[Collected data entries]
----
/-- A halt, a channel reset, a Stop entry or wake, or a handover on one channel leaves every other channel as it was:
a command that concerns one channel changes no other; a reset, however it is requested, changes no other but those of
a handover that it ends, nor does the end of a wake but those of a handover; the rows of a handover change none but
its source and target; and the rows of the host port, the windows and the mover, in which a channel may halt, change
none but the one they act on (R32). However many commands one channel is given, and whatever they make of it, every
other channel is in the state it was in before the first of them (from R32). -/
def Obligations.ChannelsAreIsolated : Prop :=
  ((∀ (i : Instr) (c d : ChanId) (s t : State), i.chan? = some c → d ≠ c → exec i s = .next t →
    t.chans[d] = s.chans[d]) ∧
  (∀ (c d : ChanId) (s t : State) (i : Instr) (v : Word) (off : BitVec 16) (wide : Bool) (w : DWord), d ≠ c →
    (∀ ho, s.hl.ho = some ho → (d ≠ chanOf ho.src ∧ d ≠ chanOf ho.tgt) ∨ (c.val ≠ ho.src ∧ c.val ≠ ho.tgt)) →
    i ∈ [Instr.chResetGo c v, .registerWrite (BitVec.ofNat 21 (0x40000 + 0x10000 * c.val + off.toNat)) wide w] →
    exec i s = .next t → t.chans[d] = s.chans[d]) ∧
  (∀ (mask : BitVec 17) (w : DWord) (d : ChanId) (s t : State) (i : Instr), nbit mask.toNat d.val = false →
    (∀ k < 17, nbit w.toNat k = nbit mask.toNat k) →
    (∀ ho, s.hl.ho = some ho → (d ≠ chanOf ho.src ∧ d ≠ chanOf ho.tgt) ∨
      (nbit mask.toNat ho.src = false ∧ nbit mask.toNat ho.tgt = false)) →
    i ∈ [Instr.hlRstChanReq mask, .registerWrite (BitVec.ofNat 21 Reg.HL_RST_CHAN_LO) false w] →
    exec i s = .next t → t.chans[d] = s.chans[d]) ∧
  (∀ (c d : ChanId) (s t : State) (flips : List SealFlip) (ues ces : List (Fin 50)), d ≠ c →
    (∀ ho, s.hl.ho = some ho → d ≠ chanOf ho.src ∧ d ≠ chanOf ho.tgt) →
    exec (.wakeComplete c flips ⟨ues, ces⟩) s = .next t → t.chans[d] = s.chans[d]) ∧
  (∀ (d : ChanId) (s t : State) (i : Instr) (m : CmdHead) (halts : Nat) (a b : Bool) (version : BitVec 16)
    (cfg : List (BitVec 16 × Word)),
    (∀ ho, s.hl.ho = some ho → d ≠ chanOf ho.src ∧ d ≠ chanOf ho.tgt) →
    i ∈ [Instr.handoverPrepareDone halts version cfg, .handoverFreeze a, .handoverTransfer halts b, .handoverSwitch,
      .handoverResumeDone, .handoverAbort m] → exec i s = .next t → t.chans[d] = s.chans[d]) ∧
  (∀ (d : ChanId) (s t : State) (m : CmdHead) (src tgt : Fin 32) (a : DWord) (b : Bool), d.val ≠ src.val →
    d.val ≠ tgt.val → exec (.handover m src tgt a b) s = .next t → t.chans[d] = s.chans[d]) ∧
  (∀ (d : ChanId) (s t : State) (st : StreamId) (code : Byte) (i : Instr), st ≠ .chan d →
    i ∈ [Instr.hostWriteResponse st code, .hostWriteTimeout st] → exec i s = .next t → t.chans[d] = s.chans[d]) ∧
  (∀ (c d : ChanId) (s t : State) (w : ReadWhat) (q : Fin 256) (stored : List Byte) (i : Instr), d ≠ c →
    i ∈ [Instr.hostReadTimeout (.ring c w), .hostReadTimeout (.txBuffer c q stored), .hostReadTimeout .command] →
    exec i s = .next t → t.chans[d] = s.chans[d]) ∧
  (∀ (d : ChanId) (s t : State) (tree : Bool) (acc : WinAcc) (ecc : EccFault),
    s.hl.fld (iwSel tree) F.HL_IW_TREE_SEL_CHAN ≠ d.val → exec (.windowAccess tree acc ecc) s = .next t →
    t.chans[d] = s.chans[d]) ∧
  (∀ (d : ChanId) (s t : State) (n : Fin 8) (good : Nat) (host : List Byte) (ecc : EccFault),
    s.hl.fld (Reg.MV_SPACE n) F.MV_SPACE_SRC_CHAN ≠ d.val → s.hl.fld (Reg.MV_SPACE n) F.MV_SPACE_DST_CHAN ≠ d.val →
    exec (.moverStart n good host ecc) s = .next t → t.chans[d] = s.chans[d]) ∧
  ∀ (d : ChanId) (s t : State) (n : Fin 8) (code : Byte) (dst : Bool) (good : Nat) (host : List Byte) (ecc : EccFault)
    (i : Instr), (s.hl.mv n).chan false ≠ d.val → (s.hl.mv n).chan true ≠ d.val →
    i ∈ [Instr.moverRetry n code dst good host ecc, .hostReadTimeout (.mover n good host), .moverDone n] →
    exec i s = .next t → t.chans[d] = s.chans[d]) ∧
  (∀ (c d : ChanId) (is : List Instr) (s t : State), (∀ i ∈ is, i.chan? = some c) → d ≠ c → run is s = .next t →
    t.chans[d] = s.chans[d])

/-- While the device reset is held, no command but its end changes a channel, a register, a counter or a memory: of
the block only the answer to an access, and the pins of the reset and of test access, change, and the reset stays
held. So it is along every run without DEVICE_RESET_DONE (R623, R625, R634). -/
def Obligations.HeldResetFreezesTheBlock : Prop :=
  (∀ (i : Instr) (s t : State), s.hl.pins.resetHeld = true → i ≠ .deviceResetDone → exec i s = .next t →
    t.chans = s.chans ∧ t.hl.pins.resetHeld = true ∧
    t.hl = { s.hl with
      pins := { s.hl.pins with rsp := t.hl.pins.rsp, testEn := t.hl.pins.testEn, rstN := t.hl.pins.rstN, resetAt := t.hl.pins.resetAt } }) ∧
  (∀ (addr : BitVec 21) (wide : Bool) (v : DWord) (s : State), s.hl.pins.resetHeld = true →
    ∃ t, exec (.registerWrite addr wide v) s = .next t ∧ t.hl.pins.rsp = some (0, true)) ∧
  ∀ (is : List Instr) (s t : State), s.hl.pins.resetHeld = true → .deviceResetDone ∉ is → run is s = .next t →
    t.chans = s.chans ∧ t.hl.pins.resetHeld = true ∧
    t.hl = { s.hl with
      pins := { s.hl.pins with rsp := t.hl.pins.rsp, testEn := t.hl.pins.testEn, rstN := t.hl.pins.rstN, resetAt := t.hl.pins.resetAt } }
----
Task to carry out:
Transcribe the data above completely and exactly.

Written answer:
/-- A halt, a channel reset, a Stop entry or wake, or a handover on one channel leaves every other channel as it was:
a command that concerns one channel changes no other; a reset, however it is requested, changes no other but those of
a handover that it ends, nor does the end of a wake but those of a handover; the rows of a handover change none but
its source and target; and the rows of the host port, the windows and the mover, in which a channel may halt, change
none but the one they act on (R32). However many commands one channel is given, and whatever they make of it, every
other channel is in the state it was in before the first of them (from R32). -/
def Obligations.ChannelsAreIsolated : Prop :=
  ((∀ (i : Instr) (c d : ChanId) (s t : State), i.chan? = some c → d ≠ c → exec i s = .next t →
    t.chans[d] = s.chans[d]) ∧
  (∀ (c d : ChanId) (s t : State) (i : Instr) (v : Word) (off : BitVec 16) (wide : Bool) (w : DWord), d ≠ c →
    (∀ ho, s.hl.ho = some ho → (d ≠ chanOf ho.src ∧ d ≠ chanOf ho.tgt) ∨ (c.val ≠ ho.src ∧ c.val ≠ ho.tgt)) →
    i ∈ [Instr.chResetGo c v, .registerWrite (BitVec.ofNat 21 (0x40000 + 0x10000 * c.val + off.toNat)) wide w] →
    exec i s = .next t → t.chans[d] = s.chans[d]) ∧
  (∀ (mask : BitVec 17) (w : DWord) (d : ChanId) (s t : State) (i : Instr), nbit mask.toNat d.val = false →
    (∀ k < 17, nbit w.toNat k = nbit mask.toNat k) →
    (∀ ho, s.hl.ho = some ho → (d ≠ chanOf ho.src ∧ d ≠ chanOf ho.tgt) ∨
      (nbit mask.toNat ho.src = false ∧ nbit mask.toNat ho.tgt = false)) →
    i ∈ [Instr.hlRstChanReq mask, .registerWrite (BitVec.ofNat 21 Reg.HL_RST_CHAN_LO) false w] →
    exec i s = .next t → t.chans[d] = s.chans[d]) ∧
  (∀ (c d : ChanId) (s t : State) (flips : List SealFlip) (ues ces : List (Fin 50)), d ≠ c →
    (∀ ho, s.hl.ho = some ho → d ≠ chanOf ho.src ∧ d ≠ chanOf ho.tgt) →
    exec (.wakeComplete c flips ⟨ues, ces⟩) s = .next t → t.chans[d] = s.chans[d]) ∧
  (∀ (d : ChanId) (s t : State) (i : Instr) (m : CmdHead) (halts : Nat) (a b : Bool) (version : BitVec 16)
    (cfg : List (BitVec 16 × Word)),
    (∀ ho, s.hl.ho = some ho → d ≠ chanOf ho.src ∧ d ≠ chanOf ho.tgt) →
    i ∈ [Instr.handoverPrepareDone halts version cfg, .handoverFreeze a, .handoverTransfer halts b, .handoverSwitch,
      .handoverResumeDone, .handoverAbort m] → exec i s = .next t → t.chans[d] = s.chans[d]) ∧
  (∀ (d : ChanId) (s t : State) (m : CmdHead) (src tgt : Fin 32) (a : DWord) (b : Bool), d.val ≠ src.val →
    d.val ≠ tgt.val → exec (.handover m src tgt a b) s = .next t → t.chans[d] = s.chans[d]) ∧
  (∀ (d : ChanId) (s t : State) (st : StreamId) (code : Byte) (i : Instr), st ≠ .chan d →
    i ∈ [Instr.hostWriteResponse st code, .hostWriteTimeout st] → exec i s = .next t → t.chans[d] = s.chans[d]) ∧
  (∀ (c d : ChanId) (s t : State) (w : ReadWhat) (q : Fin 256) (stored : List Byte) (i : Instr), d ≠ c →
    i ∈ [Instr.hostReadTimeout (.ring c w), .hostReadTimeout (.txBuffer c q stored), .hostReadTimeout .command] →
    exec i s = .next t → t.chans[d] = s.chans[d]) ∧
  (∀ (d : ChanId) (s t : State) (tree : Bool) (acc : WinAcc) (ecc : EccFault),
    s.hl.fld (iwSel tree) F.HL_IW_TREE_SEL_CHAN ≠ d.val → exec (.windowAccess tree acc ecc) s = .next t →
    t.chans[d] = s.chans[d]) ∧
  (∀ (d : ChanId) (s t : State) (n : Fin 8) (good : Nat) (host : List Byte) (ecc : EccFault),
    s.hl.fld (Reg.MV_SPACE n) F.MV_SPACE_SRC_CHAN ≠ d.val → s.hl.fld (Reg.MV_SPACE n) F.MV_SPACE_DST_CHAN ≠ d.val →
    exec (.moverStart n good host ecc) s = .next t → t.chans[d] = s.chans[d]) ∧
  ∀ (d : ChanId) (s t : State) (n : Fin 8) (code : Byte) (dst : Bool) (good : Nat) (host : List Byte) (ecc : EccFault)
    (i : Instr), (s.hl.mv n).chan false ≠ d.val → (s.hl.mv n).chan true ≠ d.val →
    i ∈ [Instr.moverRetry n code dst good host ecc, .hostReadTimeout (.mover n good host), .moverDone n] →
    exec i s = .next t → t.chans[d] = s.chans[d]) ∧
  (∀ (c d : ChanId) (is : List Instr) (s t : State), (∀ i ∈ is, i.chan? = some c) → d ≠ c → run is s = .next t →
    t.chans[d] = s.chans[d])

/-- While the device reset is held, no command but its end changes a channel, a register, a counter or a memory: of
the block only the answer to an access, and the pins of the reset and of test access, change, and the reset stays
held. So it is along every run without DEVICE_RESET_DONE (R623, R625, R634). -/
def Obligations.HeldResetFreezesTheBlock : Prop :=
  (∀ (i : Instr) (s t : State), s.hl.pins.resetHeld = true → i ≠ .deviceResetDone → exec i s = .next t →
    t.chans = s.chans ∧ t.hl.pins.resetHeld = true ∧
    t.hl = { s.hl with
      pins := { s.hl.pins with rsp := t.hl.pins.rsp, testEn := t.hl.pins.testEn, rstN := t.hl.pins.rstN, resetAt := t.hl.pins.resetAt } }) ∧
  (∀ (addr : BitVec 21) (wide : Bool) (v : DWord) (s : State), s.hl.pins.resetHeld = true →
    ∃ t, exec (.registerWrite addr wide v) s = .next t ∧ t.hl.pins.rsp = some (0, true)) ∧
  ∀ (is : List Instr) (s t : State), s.hl.pins.resetHeld = true → .deviceResetDone ∉ is → run is s = .next t →
    t.chans = s.chans ∧ t.hl.pins.resetHeld = true ∧
    t.hl = { s.hl with
      pins := { s.hl.pins with rsp := t.hl.pins.rsp, testEn := t.hl.pins.testEn, rstN := t.hl.pins.rstN, resetAt := t.hl.pins.resetAt } }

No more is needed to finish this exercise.